Pinpointing the mechanisms responsible for promoting adaptive radiation will continue to demand an integrated examination of biological mechanisms. Using a combination of two de novo genome assemblies, population‐level whole‐genome resequencing and phenotypic data, we attempted to address these mechanisms in an iconic group of sympatrically speciating, rapidly radiating cichlid fish as well as a closely related, nonradiating species. We were able to reject the hypothesis that ecological opportunity (i.e. Midas cichlids colonizing the crater lake environment first and adaptively radiating at the expense of newcomers) played a substantial role in one of the most diverse subsets of the Midas cichlid adaptive radiation. Further, and perhaps most importantly, we rejected several hypotheses that genome‐wide characteristics like TE content, broad chromosomal rearrangements, the number of positively selected genes, differences in rates of molecular evolution, or the expansion of gene families may have fuelled the radiation of Midas cichlids. Clearly, several other factors may explain the disparity in diversity between Midas cichlids and closely related cichlids inhabiting the same lakes. Phenotypically, differences in the degree and type of sexual dimorphism, in the complexity of sexual signals and in the ability to respond plastically in the initial phases of colonization of new environments could all play a role (West‐Eberhard, 2003). The role of the genetic architecture of traits under selection could also have greatly influenced the Midas cichlid radiation (Kautt et al., 2020). Among several possible genomic factors, we have here identified positive selection on different major gene functions as a promising candidate for determining the propensity of Midas cichlids to radiate. Positive selection on several loci including those contributing to ribosome assembly could have provided the molecular pre‐adaptation that allowed Midas cichlids to explosively diversify.
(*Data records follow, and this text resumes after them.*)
-- ==== Sys2Proof/Certificates/Slice0/Obligations.lean ====
section
/-!
DEFINITION. The statements for the provers. Each says what an instruction, an event or the machine does in the words of a
rule of the spec; the tables name the instructions that one statement covers.
-/

namespace Sys2Proof

open Sys2Proof.Machine

/-! ## The scalar stream -/

/-- The value of a condition. -/
def oneIf (b : Bool) : Word64 := if b then 1#64 else 0#64

/-- Sums, bit operations and shifts. -/
def scalarLogic : List ((Reg6 → Reg6 → Reg6 → Instr) × (Word64 → Word64 → Word64)) :=
  [(.add, fun a b => .ofNat 64 (a.toNat + b.toNat)),
   (.sub, fun a b => .ofInt 64 (a.toNat - b.toNat)),
   (.and, fun a b => .ofNat 64 (a.toNat &&& b.toNat)),
   (.or, fun a b => .ofNat 64 (a.toNat ||| b.toNat)),
   (.xor, fun a b => .ofNat 64 (a.toNat ^^^ b.toNat)),
   (.andn, fun a b => .ofNat 64 (a.toNat &&& (2 ^ 64 - 1 - b.toNat))),
   (.shl, fun a b => .ofNat 64 (a.toNat * 2 ^ (b.toNat % 64))),
   (.shr, fun a b => .ofNat 64 (a.toNat / 2 ^ (b.toNat % 64))),
   (.sar, fun a b => .ofInt 64 (a.toInt / ((2 ^ (b.toNat % 64) : Nat) : Int)))]

/-- Rotates, comparisons and extremes. -/
def scalarOrder : List ((Reg6 → Reg6 → Reg6 → Instr) × (Word64 → Word64 → Word64)) :=
  [(.rol, fun a b => .ofNat 64 (a.toNat * 2 ^ (b.toNat % 64) + a.toNat / 2 ^ (64 - b.toNat % 64))),
   (.ror, fun a b => .ofNat 64 (a.toNat / 2 ^ (b.toNat % 64) + a.toNat * 2 ^ (64 - b.toNat % 64))),
   (.slt, fun a b => oneIf (decide (a.toInt < b.toInt))),
   (.sltu, fun a b => oneIf (decide (a.toNat < b.toNat))),
   (.seq, fun a b => oneIf (decide (a.toNat = b.toNat))),
   (.min, fun a b => .ofInt 64 (min a.toInt b.toInt)),
   (.max, fun a b => .ofInt 64 (max a.toInt b.toInt)),
   (.minu, fun a b => .ofNat 64 (min a.toNat b.toNat)),
   (.maxu, fun a b => .ofNat 64 (max a.toNat b.toNat))]

/-- Products, quotients, remainders and the sign extension. -/
def scalarProducts : List ((Reg6 → Reg6 → Reg6 → Instr) × (Word64 → Word64 → Word64)) :=
  [(.mul, fun a b => .ofNat 64 (a.toNat * b.toNat)),
   (.mulh, fun a b => .ofInt 64 (a.toInt * b.toInt / ((2 ^ 64 : Nat) : Int))),
   (.mulhu, fun a b => .ofNat 64 (a.toNat * b.toNat / 2 ^ 64)),
   (.div, fun a b => if b = 0 then .ofInt 64 (-1) else .ofInt 64 (a.toInt.tdiv b.toInt)),
   (.divu, fun a b => if b = 0 then .ofInt 64 (-1) else .ofNat 64 (a.toNat / b.toNat)),
   (.rem, fun a b => if b = 0 then a else .ofInt 64 (a.toInt.tmod b.toInt)),
   (.remu, fun a b => if b = 0 then a else .ofNat 64 (a.toNat % b.toNat)),
   (.sext, fun a b => .ofInt 64 (Int.bmod (a.toNat : Int) (2 ^ (b.toNat % 64 + 1))))]

/-- The two-operand integer instructions (R295) with their results, over the integers. -/
def scalarTwo : List ((Reg6 → Reg6 → Reg6 → Instr) × (Word64 → Word64 → Word64)) := scalarLogic ++ scalarOrder ++ scalarProducts

/-- R295: a two-operand integer instruction writes its result to sd and goes on at next; nothing else changes. A write to s0
is discarded. -/
def Says.ScalarTwoOperand : Prop :=
  ∀ e ∈ scalarTwo, ∀ (s : State) (w : Who) (sd sa sb : Reg6), scalarReady s w [sd, sa, sb] →
    ∃ t, exec (e.1 sd sa sb) s = .next t ∧
      regWritten s t w sd (e.2 (w.path.s sa) (w.path.s sb)) (w.path.spc + 4)

/-- R295: CLZ, CTZ and POPC count the leading zero, trailing zero and set bits of sa; a nonzero sb field traps
RESERVED_FIELD. -/
def Says.ScalarBitCounts : Prop :=
  (∀ (s : State) (w : Who) (sd sa : Reg6), scalarReady s w [sd, sa] →
    let a := (w.path.s sa).toNat
    (∃ t n, exec (.clz sd sa 0) s = .next t ∧ regWritten s t w sd (.ofNat 64 n) (w.path.spc + 4) ∧
      n ≤ 64 ∧ a < 2 ^ (64 - n) ∧ (n < 64 → 2 ^ (63 - n) ≤ a)) ∧
    (∃ t n, exec (.ctz sd sa 0) s = .next t ∧ regWritten s t w sd (.ofNat 64 n) (w.path.spc + 4) ∧
      n ≤ 64 ∧ a % 2 ^ n = 0 ∧ (n < 64 → a / 2 ^ n % 2 = 1)) ∧
    (∃ t, exec (.popc sd sa 0) s = .next t ∧
      regWritten s t w sd (.ofNat 64 ((List.range 64).map (fun i => a / 2 ^ i % 2)).sum) (w.path.spc + 4))) ∧
  ∀ (s : State) (w : Who) (sd sa sb : Reg6), issuer s = some w → sb ≠ 0 →
    ∀ i ∈ [Instr.clz sd sa sb, Instr.ctz sd sa sb, Instr.popc sd sa sb],
      exec i s = .next (trapScalar s w .reservedField)

/-- The instructions with a 13-bit immediate (R296) and their results. -/
def scalarImm : List ((Reg6 → Reg6 → BitVec 13 → Instr) × (Word64 → BitVec 13 → Word64)) :=
  [(.addi, fun a i => .ofInt 64 (a.toInt + i.toInt)),
   (.andi, fun a i => a &&& .ofInt 64 i.toInt),
   (.ori, fun a i => a ||| .ofInt 64 i.toInt),
   (.xori, fun a i => a ^^^ .ofInt 64 i.toInt),
   (.slti, fun a i => oneIf (decide (a.toInt < i.toInt))),
   (.sltiu, fun a i => oneIf (decide (a.toNat < (BitVec.ofInt 64 i.toInt).toNat)))]

/-- The shifts by an immediate (R296) and their results. -/
def scalarShiftImm : List ((Reg6 → Reg6 → BitVec 13 → Instr) × (Word64 → Nat → Word64)) :=
  [(.shli, fun a n => .ofNat 64 (a.toNat * 2 ^ n)),
   (.shri, fun a n => .ofNat 64 (a.toNat / 2 ^ n)),
   (.sari, fun a n => .ofInt 64 (a.toInt / ((2 ^ n : Nat) : Int)))]

/-- R296: an immediate instruction writes its result to sd and goes on at next; a shift amount above 63 traps
RESERVED_FIELD. -/
def Says.ScalarImmediate : Prop :=
  (∀ e ∈ scalarImm, ∀ (s : State) (w : Who) (sd sa : Reg6) (imm : BitVec 13), scalarReady s w [sd, sa] →
    ∃ t, exec (e.1 sd sa imm) s = .next t ∧ regWritten s t w sd (e.2 (w.path.s sa) imm) (w.path.spc + 4)) ∧
  (∀ e ∈ scalarShiftImm, ∀ (s : State) (w : Who) (sd sa : Reg6) (imm : BitVec 13), scalarReady s w [sd, sa] →
    imm.toNat ≤ 63 →
    ∃ t, exec (e.1 sd sa imm) s = .next t ∧ regWritten s t w sd (e.2 (w.path.s sa) imm.toNat) (w.path.spc + 4)) ∧
  ∀ e ∈ scalarShiftImm, ∀ (s : State) (w : Who) (sd sa : Reg6) (imm : BitVec 13), issuer s = some w → 63 < imm.toNat →
    exec (e.1 sd sa imm) s = .next (trapScalar s w .reservedField)

/-- R297: LUI writes imm19 × 2^13, sign-extended from bit 31, and ADDPC adds that to the address of the instruction. -/
def Says.ScalarUpperImmediate : Prop :=
  ∀ (s : State) (w : Who) (sd : Reg6) (imm : BitVec 19), scalarReady s w [sd] →
    (∃ t, exec (.lui sd imm) s = .next t ∧
      regWritten s t w sd (.ofInt 64 (imm.toInt * 2 ^ 13)) (w.path.spc + 4)) ∧
    (∃ t, exec (.addpc sd imm) s = .next t ∧
      regWritten s t w sd (w.path.spc + .ofInt 64 (imm.toInt * 2 ^ 13)) (w.path.spc + 4))

/-- The conditional branches (R298) with their conditions. -/
def branches : List ((Reg6 → Reg6 → BitVec 13 → Instr) × (Word64 → Word64 → Bool)) :=
  [(.beq, fun a b => decide (a.toNat = b.toNat)), (.bne, fun a b => decide (a.toNat ≠ b.toNat)),
   (.blt, fun a b => decide (a.toInt < b.toInt)), (.bge, fun a b => decide (b.toInt ≤ a.toInt)),
   (.bltu, fun a b => decide (a.toNat < b.toNat)), (.bgeu, fun a b => decide (b.toNat ≤ a.toNat))]

/-- A target that passes the tests of R299. -/
def goodTarget (t : Word64) : Bool := decide (t.toNat < 2 ^ 52) && decide (t.toNat % 4 = 0)

/-- R298, R299: a branch whose condition holds goes to PC + off × 4, and one whose condition fails goes to next; a taken
branch to an address with a bit of [63:52] set traps BAD_SPACE. Nothing but the path's program counter changes. -/
def Says.Branches : Prop :=
  ∀ e ∈ branches, ∀ (s : State) (w : Who) (sa sb : Reg6) (off : BitVec 13), scalarReady s w [sa, sb] →
    let target := w.path.spc + .ofInt 64 (off.toInt * 4)
    let taken := e.2 (w.path.s sa) (w.path.s sb)
    (taken = false → ∃ t, exec (e.1 sa sb off) s = .next t ∧
      pathBecomes s t w { w.path with spc := w.path.spc + 4, wait := none }) ∧
    (taken = true → goodTarget target = true → ∃ t, exec (e.1 sa sb off) s = .next t ∧
      pathBecomes s t w { w.path with spc := target, wait := none }) ∧
    (taken = true → 2 ^ 52 ≤ target.toNat → exec (e.1 sa sb off) s = .next (trapScalar s w .badSpace target))

/-- R299: J goes to PC + off × 4. CALL goes there with s63 := PC + 4. JR goes to sa + imm, read before it writes
sd := PC + 4. A target outside space 0x0 traps BAD_SPACE, and a misaligned one of JR traps MISALIGNED. -/
def Says.Jumps : Prop :=
  (∀ (s : State) (w : Who) (off : BitVec 25), scalarReady s w [63] →
    let target := w.path.spc + .ofInt 64 (off.toInt * 4)
    (goodTarget target = true →
      (∃ t, exec (.j off) s = .next t ∧ pathBecomes s t w { w.path with spc := target, wait := none }) ∧
      (∃ t, exec (.call off) s = .next t ∧ regWritten s t w 63 (w.path.spc + 4) target)) ∧
    (2 ^ 52 ≤ target.toNat → ∀ i ∈ [Instr.j off, Instr.call off],
      exec i s = .next (trapScalar s w .badSpace target))) ∧
  ∀ (s : State) (w : Who) (sd sa : Reg6) (imm : BitVec 13), scalarReady s w [sd, sa] →
    let target := w.path.s sa + .ofInt 64 imm.toInt
    (goodTarget target = true →
      ∃ t, exec (.jr sd sa imm) s = .next t ∧ regWritten s t w sd (w.path.spc + 4) target) ∧
    (2 ^ 52 ≤ target.toNat → exec (.jr sd sa imm) s = .next (trapScalar s w .badSpace target)) ∧
    (target.toNat < 2 ^ 52 → target.toNat % 4 ≠ 0 →
      exec (.jr sd sa imm) s = .next (trapScalar s w .misaligned target))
Overall, our results point to a disproportionate role of genomically localized, rather than global, genomic factors in facilitating the propensity of these fishes to radiate.

AUTHOR CONTRIBUTIONS

PX, CDH, CF, WYW, AN, AFK, OS, MP and PF performed the bioinformatic analyses. PF, CDH, CF, SK and AM collected the material and conceived the study. PX, CDH and PF wrote the manuscript with input from all authors.

ETHICAL APPROVAL

The authors declare no competing interests.

Supporting information

Fig S1‐S6

Table S1‐S15

ACKNOWLEDGEMENTS

The authors wish to thank Daniel Monné Parera for laboratory assistance. Many thanks to Sabine Urban, Jannik Beninde and Mark Scherz for comments and discussions. Principal support for this work comes from the European Research Council through grant ‘GenAdapt’ #293700 to AM. PF was supported by the Deutsche Forschungsgemeinschaft (grant number FR 3399/1‐1) and by the University of Konstanz with a Young Scholar Fund (grant number 83978715). WYW and OS were supported by the Austrian Science Fund (grant number P30686‐B29). WYW was supported by the Croucher Scholarships for Doctoral Study. AN was supported by a Swiss National Science Foundation fellowship (grant number P300PA_177852). We thank Stefan Gerlach from the Scientific Computing Cluster (SCCKN) of the University of Konstanz.

Contributor Information

Axel Meyer, Email: axel.meyer@uni-konstanz.de.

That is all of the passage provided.